Two circles of radii 10 cm and 8 cm intersect at the points P and Q. If PQ = 12 cm, and the distance between the centers of the circles is x cm. The value of x (correct to one decimal place) is:

As per the given question,

Two circles are getting intersect at the point P and Q, as per the given below,

$$r_1=10cm $$

and $$r_2=8cm$$

$$\Rightarrow PR=RQ=\dfrac{PQ}{2}=6cm$$

We know that O'R and OR will be the perpendicular to the chord PQ and OO' have the length x.

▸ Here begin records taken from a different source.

/-- One unheld cycle of an issued M instruction: it completes, or makes the accesses of this take; with the last of them
a reduction or TFILL has formed its accumulator (R259). -/
def State.tickFlight (s : State) (c : CoreId) (f : MFlight) : State :=
  match s.job c with
  | none => s
  | some j =>
    let due := f.dueWalks
    let (s1, f1, accs, e) := s.makeAccs c j.prof f f.accs
    let f2 := { f1 with accs := accs }
    let j1 := due.foldl (fun x w => x.spendCredit w) j
    match e with
    | some (.range a) => s1.setJob c (j1.raiseM f .rowRange (BitVec.ofNat 32 a))
    | none =>
      if f.left = 0 then s1.setJob c (j1.completeM f2)
      else
        let f3 := { f2 with left := f.left - 1 }
        let j2 := match filled f.instr with
          | some n =>
            if f.left = 1 then
              let r := f3.reduce (j1.m.accAt n)
              { j1 with m := { j1.m.setAcc n r.1 with flights := j1.m.flights ++ [{ f3 with flags := r.2 }] } }
            else { j1 with m := { j1.m with flights := j1.m.flights ++ [f3] } }
          | none => { j1 with m := { j1.m with flights := j1.m.flights ++ [f3] } }
        s1.setJob c j2

/-- One unheld cycle of M's issued instructions, oldest first. -/
def State.tickM (s : State) (c : CoreId) : State :=
  match s.job c with
  | none => s
  | some j =>
    j.m.flights.foldl (fun st f => st.tickFlight c f) (s.setJob c { j with m := { j.m with flights := [] } })

end Sys2Proof.Machine
end

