/-! ## Queue registers (R389) -/

/-- Where the model lays the registers of context `c`: `queueRegs` + 0x10000 x c, as BAR0 of its VF has them (log 26). -/
def queueRegs : Nat := 2 ^ 60

/-- Where the model lays PF0's MSI-X table, with its pending bits behind it (log 26, log 73). -/
def pf0Msix : Nat := queueRegs + 0x10000 * 408

/-- Where the model lays Message Control of each function's MSI-X capability, by `fnNo` and 8 bytes apart (log 73). -/
def msixCaps : Nat := pf0Msix + 0x10000

/-- The function of a number (`fnNo`); none beyond the last. -/
def fnOf (n : Nat) : Option (Option (Fin 384)) :=
  if n = 0 then some none else if h : n - 1 < 384 then some (some ⟨n - 1, h⟩) else none

/-- Where the model lays the window of PF0 BAR2, through which the host reaches the identity and status blocks and the monitors (R456;
log 26). -/
def pf0Bar2 : Nat := msixCaps + 0x10000

/-- The physical address behind an address in the window of PF0 BAR2 (R456). -/
def behindBar2 (addr : Nat) : Option Nat :=
  if addr < pf0Bar2 then none
  else
    let o := addr - pf0Bar2
    if o < 0x10000 then some (0x000FF0000000 + o)
    else if o < 0x11000 then some (0x000FF0010000 + (o - 0x10000))
    else if 0x20000 ≤ o ∧ o < 0x21000 then some (0x000FF0400000 + (o - 0x20000))
    else none

/-- QBASE: a SIZE of 9 to 15 is reserved. -/
def State.putQbase (s : State) (c : CtxId) (q : Nat) (v : W64) : State :=
  let u := s.queue c q
  let base : W64 := v &&& 0x0000FFFFFFFFF000
  let size : W64 := if bitsAt v.toNat 0 4 ≤ 8 then v &&& 0xF else u.qbase &&& 0xF
  (s.setQueue c q { u with qbase := base ||| size }).putField (.queues c) (decide (bitsAt v.toNat 0 4 ≤ 8)) id

/-- A register of a queue (R389): QHEAD and QSTAT are read-only. -/
def State.putQueue (s : State) (c : CtxId) (q : QueueId) (r width : Nat) (v : W64) : State :=
  if 0x28 ≤ r then s.reserved (.queues c)
  else
    s.wide (.queues c) 8 r width fun s =>
      if r = 0 then s.putQbase c q.val v
      else if r = 8 then s.setQueue c q.val { s.queue c q.val with qerr := v &&& 0xFFFFFFFFFFFFFFC0 }
      else if r = 0x20 then stateOr s (execQctlReset c q v s)
      else s

/-- The register region of a context: the doorbell, the stop count, which is read-only, its queues, and a VF's MSI-X table with its
pending bits (R386, R389, R400). -/
def State.putBar0 (s : State) (c : CtxId) (o width : Nat) (v : W64) : State :=
  if o / 8 = 0 then s.wide (.queues c) 8 o width fun s => stateOr s (execDoorbell c v s)
  else if o / 4 = 0x800 / 4 then s.wide (.queues c) 4 o width id
  else if h : 0x1000 ≤ o ∧ o < 0x1000 + 0x40 * queueCount c then
    s.putQueue c ⟨(o - 0x1000) / 0x40, by have := h.2; unfold queueCount at this; split at this <;> omega⟩ (o % 0x40) width v
  else if 0x8000 ≤ o ∧ o < 0x8080 then
    match ctxVf c with
    | some f => s.putMsix (.queues c) (some f) ((o - 0x8000) / 16) (o % 16) width v.toNat
    | none => s.reserved (.queues c)
  else if o / 8 = 0x8080 / 8 then s.wide (.queues c) 8 o width id
  else s.reserved (.queues c)

/-! ## REGISTER_WRITE -/

/-- A write of a register at a physical address, by firmware or by the host (R456). -/
def State.putReg (s : State) (firmware : Bool) (addr width : Nat) (value : W64) : State :=
  let v := value.toNat % 2 ^ (8 * width)
  let w := BitVec.ofNat 64 v
  let within := fun (base size : Nat) => decide (base ≤ addr ∧ addr < base + size)
  if within 0x000FF0000000 0x10000 then s.putIdentity (addr - 0x000FF0000000) width
  else if within 0x000FF0010000 0x1000 then
    (if addr / 8 = 0x000FF0010000 / 8 then s.wide .status 8 addr width fun s => s.putStatus firmware v else s.reserved .status)
  else if s.stage ≠ .ready then s.dropEarly
  else if within 0x000FF0100000 0x10000 then s.putGov (addr - 0x000FF0100000) width v
  else if within 0x000FF0200000 0x1000 then s.putCache (addr - 0x000FF0200000) width v
  else if within 0x000FF0300000 0x10000 then s.putFirmware (addr - 0x000FF0300000) width w
  else if within 0x000FF0400000 0x1000 then s.putMonitors (addr - 0x000FF0400000) width v
  else if h : queueRegs ≤ addr ∧ addr < queueRegs + 0x10000 * 408 then
    s.putBar0 ⟨(addr - queueRegs) / 0x10000, by omega⟩ ((addr - queueRegs) % 0x10000) width w
  else if within pf0Msix 0x8000 then
    s.putMsix .firmware none ((addr - pf0Msix) / 16) ((addr - pf0Msix) % 16) width v
  else if within (pf0Msix + 0x8000) 0x100 then s.wide .firmware 8 addr width id
  else if within msixCaps (8 * 385) then
    match fnOf ((addr - msixCaps) / 8) with
    | some fn => if addr % 8 = 0 ∧ width = 2 then s.putMsixCtl fn v else s
    | none => s
  else s

/-- REGISTER_WRITE: a write of a register: by firmware at its physical address, by the host through PF0 BAR2 or at the registers of a
VF. Before READY only the status and identity blocks answer (R456). A register whose write is a row of its own (the doorbell, QCTL,
PRA, WRAPCTL) has that row's effect. The model's choice: a write to an address that holds no register is counted by the block that
the address lies in, and outside every block it does nothing (log 74). -/
def execRegisterWrite (addr : Nat) (width : Nat) (value : W64) (s : State) : Res :=
  .next (match behindBar2 addr with
    | some a => s.putReg false a width value
    | none => s.putReg true addr width value)

/-! ## Reads of registers (R11) -/

/-- A signed number of 1/64 BU as a 32-bit signed number of BU, rounded toward minus infinity (R351, R396). -/
def floorBu (x : Int) : Nat := (BitVec.ofInt 32 (Int.fdiv x 64)).toNat

/-- The good cores as bits (R456). -/
def State.goodCores (s : State) : Nat :=
  natOfLanes 1 ((List.finRange 128).map fun c => (!(s.core c).mappedOut).toNat)

/-- An entry of the capacity table (R143): U of a bank at a level, the least of any good core, since the table has one entry for all of
them (log 80). -/
def State.capacity (s : State) (lvl b : Nat) : Nat :=
  ((List.finRange 128).filter fun c => !(s.core c).mappedOut).foldl (fun n c => Nat.min n (usable (s.core c) b lvl)) 512

/-- A 64-bit word of the identity block (R143, R456). -/
def State.identityWord (s : State) (o : Nat) : Nat :=
  if o = 0 then 0x0009A768 * 2 ^ 32
  else if o = 8 then Config.serial.toNat
  else if o = 0x10 then s.goodCores % 2 ^ 64
  else if o = 0x18 then s.goodCores / 2 ^ 64
  else if o = 0x20 then frameCount
  else if o = 0x28 then Config.qualified.toNat
  else if o = 0x30 then Config.securityVersion.toNat
  else if 0x1000 ≤ o ∧ o < 0x13C0 then
    natOfLanes 16 ((List.range 4).map fun k => s.capacity ((o - 0x1000) / 64) ((o - 0x1000) % 64 / 2 + k))
  else if 0x4000 ≤ o then natOfLanes 8 ((List.range 8).map fun k => (Config.certByte (o - 0x4000 + k)).toNat)
  else 0

/-- STAGE of STATUS (R456). -/
def Stage.code : Stage → Nat
  | .rom => 0
  | .verify => 1
  | .train => 2
  | .firmware => 3
  | .ready => 4
  | .failed => 5

/-- STATUS (R456). -/
def State.statusWord (s : State) : Nat :=
  s.drop % 2 ^ 16 * 2 ^ 32 + s.cfgSigned.toNat * 2 ^ 16 + s.stageErr.val * 2 ^ 8 + s.stage.code

/-- A 64-bit word of the governor block (R140, R350, R351). -/
def State.govWord (s : State) (o : Nat) : Nat :=
  if o = 0x8000 then s.hallow % 2 ^ 16 * 2 ^ 32 + s.ppkg * 2 ^ 16 + s.penv
  else if o < 0x8000 then
    let i : IslId := ⟨o / 0x1000 % 8, Nat.mod_lt _ (by decide)⟩
    let x := s.island i
    let r := o % 0x1000
    let cls := fun (k : Nat) => (SMap.get 0 x.classes k).toNat
    if r < 0x3C0 then cls (r / 4) + cls (r / 4 + 1) * 2 ^ 32
    else if r = 0x400 then
      x.rsvtgt * 2 ^ 48 + x.tlim * 2 ^ 40 + x.weight * 2 ^ 36 + x.twinen.toNat * 2 ^ 32 + x.lmax * 2 ^ 4 + x.lmin
    else if r = 0x410 then floorBu x.bal * 2 ^ 32 + satTo 0xFFFF x.inc * 2 ^ 16 + satTo 0xFFFF (x.res / 64)
    else if r = 0x418 then s.floorLevel i
    else 0
  else 0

Now, In $$\triangle RO'P$$ and $$\triangle PRO$$

$$\Rightarrow OO'^2=PR^2+RO'^2$$ and $$PO^2 = PR^2+RO^2$$

Now substituting the values in the above,

$$\Rightarrow 10^2=6^2+RO'^2$$ and $$8^2 = 6^2+RO^2$$

$$\Rightarrow RO'^2=100-36$$ and $$RO^2=64-36$$

$$\Rightarrow RO'^2=64$$ and $$RO^2=28$$

$$\Rightarrow RO'=8$$ and $$RO=2\sqrt{7}$$

Hence $$x = RO'+RO=8+2\sqrt{7}=13.3cm$$